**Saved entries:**
┌──

theorem endFrame_readyToOpen (hf : s.siu.frame = some f) : ReadyToOpen s (endFrame f true s) := by
  have ended := endFrame_ended f true s
  have next : ∀ g, s.siu.frame = some g → FrameEnded g true s (endFrame f true s) := fun g hg => by
    cases hf.symm.trans hg
    exact ended
  cases hm : f.mode with
  | none =>
    obtain ⟨siu, -, fe⟩ := ended.noMode hm
    exact ⟨fun h => (by cases hf.symm.trans h), next, by rw [siu], by rw [siu], by rw [siu], ended.fsc, ended.ttc, ended.thm,
      ended.pending, ended.timeBase, fe.zones, fe.params, fe.lens⟩
  | some m =>
    obtain ⟨siu, -, fe⟩ := ended.mode m hm
    exact ⟨fun h => (by cases hf.symm.trans h), next, by rw [siu]; rfl, by rw [siu]; rfl, by rw [siu]; rfl, ended.fsc, ended.ttc,
      ended.thm, ended.pending, ended.timeBase, fe.zones, fe.params, fe.lens⟩

/-- Every frame start closes the frame in progress, opens the next one and decides on it (R16). -/
theorem exec_frameStart (s : State) :
    ∃ u, ReadyToOpen s u ∧ exec .frameStart s = .next (decideCapture s.fe.locked u.openedFrame u.withNewFrame) := by
  cases hf : s.siu.frame with
  | none => exact ⟨s, ⟨fun _ => rfl, fun f h => (by cases hf.symm.trans h), rfl, rfl, rfl, rfl, rfl, rfl, rfl, rfl, rfl, rfl, rfl⟩,
      exec_frameStart_first hf⟩
  | some f => exact ⟨_, endFrame_readyToOpen hf, exec_frameStart_next hf⟩

/-- Settles O13, by the end of the frame in progress and what no decision touches. -/
theorem frameStart : Obligations.FrameStart := by
  refine ⟨fun s hf h => ?_, fun s => ?_⟩
  · rw [exec_frameStart_first hf]
    rcases h with hm | ⟨he, ha⟩
    · rw [decideCapture_noMode (show s.openedFrame.mode = none from hm)]
    · rw [decideCapture_disarmed (by exact he) (by exact ha)]
  · obtain ⟨u, ready, run⟩ := exec_frameStart s
    have decided := decideCapture_decided (withNewFrame_frame u) s.fe.locked
    have notTaken : ∀ p, s.siu.engine = .singlePending → s.siu.shoot = some p → p.focus = true → s.fe.locked = false →
        (decideCapture s.fe.locked u.openedFrame u.withNewFrame).siu.frame = some u.openedFrame := fun p he hp hfocus hl => by
      rw [hl]
      exact decideCapture_noFocus (s := u.withNewFrame) (ready.engine.trans he) (ready.shoot.trans hp) hfocus
    revert run decided notTaken
    generalize decideCapture s.fe.locked u.openedFrame u.withNewFrame = t
    intro run decided notTaken
    obtain ⟨c, frame⟩ := decided.frame
    obtain ⟨counter, syncFaults, ended, lastBl⟩ : t.siu.frameCounter = u.withNewFrame.siu.frameCounter
      ∧ t.siu.syncFaults = u.siu.syncFaults ∧ t.siu.ended = u.siu.ended ∧ t.siu.lastBl = u.siu.lastBl := decided.link
    obtain ⟨zones, params, lens⟩ := ready.inputs
    have count : t.siu.frameCounter = (s.siu.frameCounter + 1) % 4294967296 := by
      rw [counter, ← ready.counter]
      rfl
    refine ⟨t, _, run, count, frame, counter.symm, congrArg Fsc.mode ready.fsc, rfl, rfl, rfl, rfl, ?_, ?_, ?_, ?_, ?_, ?_,
      decided.pending.trans ready.pending, decided.thm.trans ready.thm, decided.timeBase.trans ready.timeBase,
      decided.mode.trans (congrArg Fsc.mode ready.fsc), decided.configured.trans (congrArg Fsc.configured ready.fsc),
      decided.attached.trans (congrArg Ttc.attached ready.ttc), fun hf => ?_, fun f hf => ?_⟩
    · intro p he hp hfocus hl
      cases frame.symm.trans (notTaken p he hp hfocus hl)
      rfl
    · rw [decided.fe, counter]; rfl
    · rw [decided.fe]; rfl
    · rw [decided.fe]; exact zones
    · rw [decided.fe]; exact params
    · rw [decided.fe]; exact lens
    · obtain rfl := ready.first hf
      exact ⟨decided.dram, syncFaults, ended, lastBl, by rw [decided.fe]; rfl, by rw [decided.fe]; rfl⟩
    · have closed := ready.next f hf
      have atFe : FrameEndAtFe f.number true s.fe u.fe := by
        cases hm : f.mode with
        | none => exact (closed.noMode hm).2.2
        | some m => exact (closed.mode m hm).2.2
      refine ⟨by rw [decided.fe]; exact atFe.inFlight, fun hi => ?_, fun l hl => ?_, fun hm => ?_, fun m hm => ?_⟩
      · rw [decided.fe]
        exact atFe.idle hi
      · obtain ⟨counted, locked, published⟩ := atFe.overrun l hl
        rw [decided.fe]
        exact ⟨counted, _, published, rfl, rfl⟩
      · obtain ⟨siu, dram, -⟩ := closed.noMode hm
        exact ⟨decided.dram.trans dram, syncFaults.trans (by rw [siu]), lastBl.trans (by rw [siu]), ended.trans (by rw [siu])⟩
      · obtain ⟨siu, dram, -⟩ := closed.mode m hm
        exact ⟨syncFaults.trans (congrArg Siu.syncFaults siu), lastBl.trans (congrArg Siu.lastBl siu),
          ended.trans (congrArg Siu.ended siu), decided.dram.trans dram⟩

end Sys2Proof.Machine
end

section
/-! SUPPORT. A candidate's tests for space and what taking it leaves (R32, R33), for a pending SHOOT and for a burst. -/

namespace Sys2Proof.Machine

variable {s t u : State} {f : Frame} {m : Mode}

/-! ## Space (R32) -/

theorem catalogSpace_iff : s.catalogSpace = true ↔ s.cat.records.length < 256 ∧ s.cat.nextShot < 4294967296 := by
  unfold State.catalogSpace
  rw [Bool.and_eq_true, decide_eq_true_iff, decide_eq_true_iff]
  rfl

/-- A candidate that finds a place in the catalog and its slabs gets the first slabs of the free list (R7, R32). -/
theorem spaceAndSlabs_granted (hc : s.fsc.configured = true) (hr : s.cat.records.length < 256) (hn : s.cat.nextShot < 4294967296)
    (hk : m.rawSlabs ≤ s.fsc.freeList.length) :
    spaceAndSlabs m s = some (s.fsc.freeList.take m.rawSlabs, s.takeSlabs m.rawSlabs) := by
  unfold spaceAndSlabs claimCapture
  rw [if_pos (catalogSpace_iff.mpr ⟨hr, hn⟩), if_pos (by rw [hc, decide_eq_true hk]; rfl)]

/-- Without a place in the catalog, or without the slabs, it gets nothing (R32). -/
theorem spaceAndSlabs_refused (h : 256 ≤ s.cat.records.length ∨ s.fsc.freeList.length < m.rawSlabs) : spaceAndSlabs m s = none := by
  unfold spaceAndSlabs claimCapture
  split
  case isTrue hs =>
    have hr := (catalogSpace_iff.mp hs).1
    rw [if_neg]
    intro hk
    rw [Bool.and_eq_true, decide_eq_true_iff] at hk
    omega
  case isFalse => rfl

theorem testSpace_granted (hc : s.fsc.configured = true) (hr : s.cat.records.length < 256) (hn : s.cat.nextShot < 4294967296)
    (hk : m.rawSlabs ≤ s.fsc.freeList.length) :
    testSpace m s = (.taken (s.fsc.freeList.take m.rawSlabs), s.takeSlabs m.rawSlabs) := by
  unfold testSpace
  rw [spaceAndSlabs_granted hc hr hn hk]

/-- Relief frees what the candidate needs (R32, R61). -/
theorem testSpace_relieved (h : 256 ≤ s.cat.records.length ∨ s.fsc.freeList.length < m.rawSlabs)
    (hu : relieve m.rawSlabs s.ttc.queue.length s = u) (hc : u.fsc.configured = true) (hr : u.cat.records.length < 256)
    (hn : u.cat.nextShot < 4294967296) (hk : m.rawSlabs ≤ u.fsc.freeList.length) :
    testSpace m s = (.taken (u.fsc.freeList.take m.rawSlabs), u.takeSlabs m.rawSlabs) := by
  unfold testSpace
  rw [spaceAndSlabs_refused h]
  dsimp only
  rw [hu, spaceAndSlabs_granted hc hr hn hk]

/-- Relief does not help (R32, R61). -/
theorem testSpace_refused (h : 256 ≤ s.cat.records.length ∨ s.fsc.freeList.length < m.rawSlabs)
    (hu : relieve m.rawSlabs s.ttc.queue.length s = u) (h' : 256 ≤ u.cat.records.length ∨ u.fsc.freeList.length < m.rawSlabs) :
    testSpace m s = (.failed .space, u) := by
  unfold testSpace
  rw [spaceAndSlabs_refused h]
  dsimp only
  rw [hu, spaceAndSlabs_refused h']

└──

Write out exactly, and only, each line from the one with "(hu : relieve m.rawSlabs s.ttc.queue.length s = u) (h'" down to the last line of the records above.

    (hu : relieve m.rawSlabs s.ttc.queue.length s = u) (h' : 256 ≤ u.cat.records.length ∨ u.fsc.freeList.length < m.rawSlabs) :
    testSpace m s = (.failed .space, u) := by
  unfold testSpace
  rw [spaceAndSlabs_refused h]
  dsimp only
  rw [hu, spaceAndSlabs_refused h']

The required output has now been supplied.